— WHAT TO WORK ON —
The expected answer is the data below, retyped exactly.

— GIVEN INFORMATION —
-- ==== Sys2Proof/Laws/KeepsReact.lean ====
section
/-!
SUPPORT. Laws/KeepsReact.lean: the operations of Machine/React.lean keep the queue, time, the memories and the fuses (Laws/Keeps.lean).
-/
-- One declaration at a time and no linter: the package is compiled as one text under a memory limit.
set_option linter.all false
set_option Elab.async false
namespace Sys2Proof.Machine

theorem keeps_serveUnit {s0 s : State} {a1} (h : Keeps s0 s) : Keeps s0 (serveUnit s a1) := by
  unfold serveUnit
  try dsimp only
  repeat' (first | with_reducible assumption | with_reducible apply keeps_setN | with_reducible apply keeps_ite | split | (intro _ _ _; dsimp only) | (with_reducible refine keeps_mk ?_ rfl rfl rfl) | (intro _ _ _))

theorem keeps_lendUnit {s0 s : State} {a1 a2} (h : Keeps s0 s) : Keeps s0 (lendUnit s a1 a2) := by
  unfold lendUnit
  try dsimp only
  repeat' (first | with_reducible assumption | with_reducible apply keeps_serveUnit | with_reducible apply keeps_coreChange | with_reducible apply keeps_ite | split | (intro _ _ _; dsimp only) | (with_reducible refine keeps_mk ?_ rfl rfl rfl) | (intro _ _ _))

theorem keeps_reactAudio {s0 s : State} {a1} (h : Keeps s0 s) : Keeps s0 (reactAudio s a1) := by
  unfold reactAudio
  try dsimp only
  repeat' (first | with_reducible assumption | with_reducible apply keeps_lendUnit | with_reducible apply keeps_putUnit | with_reducible apply keeps_setN | with_reducible apply keeps_startRamp | with_reducible apply keeps_coreChange | with_reducible apply keeps_putOut | with_reducible apply keeps_ite | split | (intro _ _ _; dsimp only) | (with_reducible refine keeps_mk ?_ rfl rfl rfl) | (intro _ _ _))

theorem keeps_applyAudio {s0 s : State} {a1} (h : Keeps s0 s) : Keeps s0 (applyAudio s a1) := by
  unfold applyAudio
  try dsimp only
  repeat' (first | with_reducible assumption | with_reducible apply keeps_unsuspend | with_reducible apply keeps_putLanded | with_reducible apply keeps_reactAudio | with_reducible apply keeps_foldl | with_reducible apply keeps_foldl_fst | with_reducible apply keeps_foldl_snd | with_reducible apply keeps_ite | split | (intro _ _ _; dsimp only) | (with_reducible refine keeps_mk ?_ rfl rfl rfl) | (intro _ _ _))

theorem keeps_landAudio {s0 s : State} {a1 a2 a3 a4} (h : Keeps s0 s) : Keeps s0 (landAudio s a1 a2 a3 a4) := by
  unfold landAudio
  try dsimp only
  repeat' (first | with_reducible assumption | with_reducible apply keeps_applyAudio | with_reducible apply keeps_dropDue | with_reducible apply keeps_ite | split | (intro _ _ _; dsimp only) | (with_reducible refine keeps_mk ?_ rfl rfl rfl) | (intro _ _ _))

theorem keeps_endCore {s0 s : State} {a1} (h : Keeps s0 s) : Keeps s0 (endCore s a1) := by
  exact h.same rfl

theorem keeps_execCoreCrossfadeEnd {s0 s : State} {a0} (h : Keeps s0 s) : KeepsOut s0 (execCoreCrossfadeEnd a0 s) := by
  exact keeps_next (h.same rfl)

theorem keeps_execInputCrossfadeEnd {s0 s : State} {a0} (h : Keeps s0 s) : KeepsOut s0 (execInputCrossfadeEnd a0 s) := by
  exact keeps_next (h.same rfl)

theorem keeps_execDelayDipFadeEnd {s0 s : State} {a0} (h : Keeps s0 s) : KeepsOut s0 (execDelayDipFadeEnd a0 s) := by
  unfold execDelayDipFadeEnd
  try dsimp only
  repeat' (first | with_reducible assumption | with_reducible apply keeps_putUnit | with_reducible apply keeps_setN | with_reducible apply keeps_putOut | with_reducible apply keeps_next | exact keeps_fault _ | with_reducible apply keeps_ite | split | (intro _ _ _; dsimp only) | (with_reducible refine keeps_mk ?_ rfl rfl rfl) | (intro _ _ _))

theorem keeps_execNodeRampEnd {s0 s : State} {a0 a1} (h : Keeps s0 s) : KeepsOut s0 (execNodeRampEnd a0 a1 s) := by
  exact keeps_next (h.same rfl)

theorem keeps_execFirCrossfadeEnd {s0 s : State} {a0} (h : Keeps s0 s) : KeepsOut s0 (execFirCrossfadeEnd a0 s) := by
  exact keeps_next (h.same rfl)

theorem keeps_execLimOnCrossfadeEnd {s0 s : State} {a0} (h : Keeps s0 s) : KeepsOut s0 (execLimOnCrossfadeEnd a0 s) := by
  exact keeps_next (h.same rfl)

theorem keeps_execGateHoldExpired {s0 s : State} {a0} (h : Keeps s0 s) : KeepsOut s0 (execGateHoldExpired a0 s) := by
  unfold execGateHoldExpired
  try dsimp only
  repeat' (first | with_reducible assumption | with_reducible apply keeps_setN | with_reducible apply keeps_next | exact keeps_fault _ | with_reducible apply keeps_ite | split | (intro _ _ _; dsimp only) | (with_reducible refine keeps_mk ?_ rfl rfl rfl) | (intro _ _ _))

end Sys2Proof.Machine
end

— WRITTEN REPLY —
-- ==== Sys2Proof/Laws/KeepsReact.lean ====
section
/-!
SUPPORT. Laws/KeepsReact.lean: the operations of Machine/React.lean keep the queue, time, the memories and the fuses (Laws/Keeps.lean).
-/
-- One declaration at a time and no linter: the package is compiled as one text under a memory limit.
set_option linter.all false
set_option Elab.async false
namespace Sys2Proof.Machine

theorem keeps_serveUnit {s0 s : State} {a1} (h : Keeps s0 s) : Keeps s0 (serveUnit s a1) := by
  unfold serveUnit
  try dsimp only
  repeat' (first | with_reducible assumption | with_reducible apply keeps_setN | with_reducible apply keeps_ite | split | (intro _ _ _; dsimp only) | (with_reducible refine keeps_mk ?_ rfl rfl rfl) | (intro _ _ _))

theorem keeps_lendUnit {s0 s : State} {a1 a2} (h : Keeps s0 s) : Keeps s0 (lendUnit s a1 a2) := by
  unfold lendUnit
  try dsimp only
  repeat' (first | with_reducible assumption | with_reducible apply keeps_serveUnit | with_reducible apply keeps_coreChange | with_reducible apply keeps_ite | split | (intro _ _ _; dsimp only) | (with_reducible refine keeps_mk ?_ rfl rfl rfl) | (intro _ _ _))

theorem keeps_reactAudio {s0 s : State} {a1} (h : Keeps s0 s) : Keeps s0 (reactAudio s a1) := by
  unfold reactAudio
  try dsimp only
  repeat' (first | with_reducible assumption | with_reducible apply keeps_lendUnit | with_reducible apply keeps_putUnit | with_reducible apply keeps_setN | with_reducible apply keeps_startRamp | with_reducible apply keeps_coreChange | with_reducible apply keeps_putOut | with_reducible apply keeps_ite | split | (intro _ _ _; dsimp only) | (with_reducible refine keeps_mk ?_ rfl rfl rfl) | (intro _ _ _))

theorem keeps_applyAudio {s0 s : State} {a1} (h : Keeps s0 s) : Keeps s0 (applyAudio s a1) := by
  unfold applyAudio
  try dsimp only
  repeat' (first | with_reducible assumption | with_reducible apply keeps_unsuspend | with_reducible apply keeps_putLanded | with_reducible apply keeps_reactAudio | with_reducible apply keeps_foldl | with_reducible apply keeps_foldl_fst | with_reducible apply keeps_foldl_snd | with_reducible apply keeps_ite | split | (intro _ _ _; dsimp only) | (with_reducible refine keeps_mk ?_ rfl rfl rfl) | (intro _ _ _))

theorem keeps_landAudio {s0 s : State} {a1 a2 a3 a4} (h : Keeps s0 s) : Keeps s0 (landAudio s a1 a2 a3 a4) := by
  unfold landAudio
  try dsimp only
  repeat' (first | with_reducible assumption | with_reducible apply keeps_applyAudio | with_reducible apply keeps_dropDue | with_reducible apply keeps_ite | split | (intro _ _ _; dsimp only) | (with_reducible refine keeps_mk ?_ rfl rfl rfl) | (intro _ _ _))

theorem keeps_endCore {s0 s : State} {a1} (h : Keeps s0 s) : Keeps s0 (endCore s a1) := by
  exact h.same rfl

theorem keeps_execCoreCrossfadeEnd {s0 s : State} {a0} (h : Keeps s0 s) : KeepsOut s0 (execCoreCrossfadeEnd a0 s) := by
  exact keeps_next (h.same rfl)

theorem keeps_execInputCrossfadeEnd {s0 s : State} {a0} (h : Keeps s0 s) : KeepsOut s0 (execInputCrossfadeEnd a0 s) := by
  exact keeps_next (h.same rfl)

theorem keeps_execDelayDipFadeEnd {s0 s : State} {a0} (h : Keeps s0 s) : KeepsOut s0 (execDelayDipFadeEnd a0 s) := by
  unfold execDelayDipFadeEnd
  try dsimp only
  repeat' (first | with_reducible assumption | with_reducible apply keeps_putUnit | with_reducible apply keeps_setN | with_reducible apply keeps_putOut | with_reducible apply keeps_next | exact keeps_fault _ | with_reducible apply keeps_ite | split | (intro _ _ _; dsimp only) | (with_reducible refine keeps_mk ?_ rfl rfl rfl) | (intro _ _ _))

theorem keeps_execNodeRampEnd {s0 s : State} {a0 a1} (h : Keeps s0 s) : KeepsOut s0 (execNodeRampEnd a0 a1 s) := by
  exact keeps_next (h.same rfl)

theorem keeps_execFirCrossfadeEnd {s0 s : State} {a0} (h : Keeps s0 s) : KeepsOut s0 (execFirCrossfadeEnd a0 s) := by
  exact keeps_next (h.same rfl)

theorem keeps_execLimOnCrossfadeEnd {s0 s : State} {a0} (h : Keeps s0 s) : KeepsOut s0 (execLimOnCrossfadeEnd a0 s) := by
  exact keeps_next (h.same rfl)

theorem keeps_execGateHoldExpired {s0 s : State} {a0} (h : Keeps s0 s) : KeepsOut s0 (execGateHoldExpired a0 s) := by
  unfold execGateHoldExpired
  try dsimp only
  repeat' (first | with_reducible assumption | with_reducible apply keeps_setN | with_reducible apply keeps_next | exact keeps_fault _ | with_reducible apply keeps_ite | split | (intro _ _ _; dsimp only) | (with_reducible refine keeps_mk ?_ rfl rfl rfl) | (intro _ _ _))

end Sys2Proof.Machine
end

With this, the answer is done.